Task inputs:

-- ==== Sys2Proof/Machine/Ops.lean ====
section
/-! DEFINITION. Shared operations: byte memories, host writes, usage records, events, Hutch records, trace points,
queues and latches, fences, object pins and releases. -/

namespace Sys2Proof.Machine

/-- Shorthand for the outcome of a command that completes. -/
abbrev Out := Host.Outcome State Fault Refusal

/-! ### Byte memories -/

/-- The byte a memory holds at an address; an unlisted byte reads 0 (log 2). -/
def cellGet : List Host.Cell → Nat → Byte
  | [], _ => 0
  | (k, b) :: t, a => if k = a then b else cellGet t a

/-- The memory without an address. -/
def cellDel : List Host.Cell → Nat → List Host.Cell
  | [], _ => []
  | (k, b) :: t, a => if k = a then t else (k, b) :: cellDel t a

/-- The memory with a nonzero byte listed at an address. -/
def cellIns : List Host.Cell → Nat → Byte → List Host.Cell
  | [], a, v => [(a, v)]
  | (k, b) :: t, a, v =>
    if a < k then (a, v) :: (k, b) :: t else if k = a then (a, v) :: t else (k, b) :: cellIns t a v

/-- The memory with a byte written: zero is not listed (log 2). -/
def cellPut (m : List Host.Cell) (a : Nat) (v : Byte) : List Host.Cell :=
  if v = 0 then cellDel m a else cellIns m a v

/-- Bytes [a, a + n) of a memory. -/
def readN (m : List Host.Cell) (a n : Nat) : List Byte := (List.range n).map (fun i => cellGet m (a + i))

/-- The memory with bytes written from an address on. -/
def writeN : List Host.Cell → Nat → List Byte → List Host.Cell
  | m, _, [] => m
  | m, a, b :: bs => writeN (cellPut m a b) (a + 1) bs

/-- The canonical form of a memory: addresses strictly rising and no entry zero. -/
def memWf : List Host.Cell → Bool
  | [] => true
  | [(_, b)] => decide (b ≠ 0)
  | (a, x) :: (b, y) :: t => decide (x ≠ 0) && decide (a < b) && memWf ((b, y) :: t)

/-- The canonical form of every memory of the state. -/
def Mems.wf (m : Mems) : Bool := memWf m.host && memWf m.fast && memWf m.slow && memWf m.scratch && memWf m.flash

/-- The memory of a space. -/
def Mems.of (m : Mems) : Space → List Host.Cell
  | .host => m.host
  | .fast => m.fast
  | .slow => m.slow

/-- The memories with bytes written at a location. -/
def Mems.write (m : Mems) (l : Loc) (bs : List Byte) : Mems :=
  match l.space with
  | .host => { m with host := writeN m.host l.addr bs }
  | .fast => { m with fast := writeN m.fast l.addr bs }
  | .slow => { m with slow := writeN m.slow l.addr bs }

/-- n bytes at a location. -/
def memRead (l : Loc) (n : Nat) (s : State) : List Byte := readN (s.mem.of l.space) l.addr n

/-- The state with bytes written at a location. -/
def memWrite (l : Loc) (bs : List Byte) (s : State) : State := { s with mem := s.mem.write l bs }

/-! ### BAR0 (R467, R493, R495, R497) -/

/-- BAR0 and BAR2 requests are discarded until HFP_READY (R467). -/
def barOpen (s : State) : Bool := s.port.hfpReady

Activity:
Give back every line of the data above exactly as written.

Result for this exercise:
-- ==== Sys2Proof/Machine/Ops.lean ====
section
/-! DEFINITION. Shared operations: byte memories, host writes, usage records, events, Hutch records, trace points,
queues and latches, fences, object pins and releases. -/

namespace Sys2Proof.Machine

/-- Shorthand for the outcome of a command that completes. -/
abbrev Out := Host.Outcome State Fault Refusal

/-! ### Byte memories -/

/-- The byte a memory holds at an address; an unlisted byte reads 0 (log 2). -/
def cellGet : List Host.Cell → Nat → Byte
  | [], _ => 0
  | (k, b) :: t, a => if k = a then b else cellGet t a

/-- The memory without an address. -/
def cellDel : List Host.Cell → Nat → List Host.Cell
  | [], _ => []
  | (k, b) :: t, a => if k = a then t else (k, b) :: cellDel t a

/-- The memory with a nonzero byte listed at an address. -/
def cellIns : List Host.Cell → Nat → Byte → List Host.Cell
  | [], a, v => [(a, v)]
  | (k, b) :: t, a, v =>
    if a < k then (a, v) :: (k, b) :: t else if k = a then (a, v) :: t else (k, b) :: cellIns t a v

/-- The memory with a byte written: zero is not listed (log 2). -/
def cellPut (m : List Host.Cell) (a : Nat) (v : Byte) : List Host.Cell :=
  if v = 0 then cellDel m a else cellIns m a v

/-- Bytes [a, a + n) of a memory. -/
def readN (m : List Host.Cell) (a n : Nat) : List Byte := (List.range n).map (fun i => cellGet m (a + i))

/-- The memory with bytes written from an address on. -/
def writeN : List Host.Cell → Nat → List Byte → List Host.Cell
  | m, _, [] => m
  | m, a, b :: bs => writeN (cellPut m a b) (a + 1) bs

/-- The canonical form of a memory: addresses strictly rising and no entry zero. -/
def memWf : List Host.Cell → Bool
  | [] => true
  | [(_, b)] => decide (b ≠ 0)
  | (a, x) :: (b, y) :: t => decide (x ≠ 0) && decide (a < b) && memWf ((b, y) :: t)

/-- The canonical form of every memory of the state. -/
def Mems.wf (m : Mems) : Bool := memWf m.host && memWf m.fast && memWf m.slow && memWf m.scratch && memWf m.flash

/-- The memory of a space. -/
def Mems.of (m : Mems) : Space → List Host.Cell
  | .host => m.host
  | .fast => m.fast
  | .slow => m.slow

/-- The memories with bytes written at a location. -/
def Mems.write (m : Mems) (l : Loc) (bs : List Byte) : Mems :=
  match l.space with
  | .host => { m with host := writeN m.host l.addr bs }
  | .fast => { m with fast := writeN m.fast l.addr bs }
  | .slow => { m with slow := writeN m.slow l.addr bs }

/-- n bytes at a location. -/
def memRead (l : Loc) (n : Nat) (s : State) : List Byte := readN (s.mem.of l.space) l.addr n

/-- The state with bytes written at a location. -/
def memWrite (l : Loc) (bs : List Byte) (s : State) : State := { s with mem := s.mem.write l bs }

/-! ### BAR0 (R467, R493, R495, R497) -/

/-- BAR0 and BAR2 requests are discarded until HFP_READY (R467). -/
def barOpen (s : State) : Bool := s.port.hfpReady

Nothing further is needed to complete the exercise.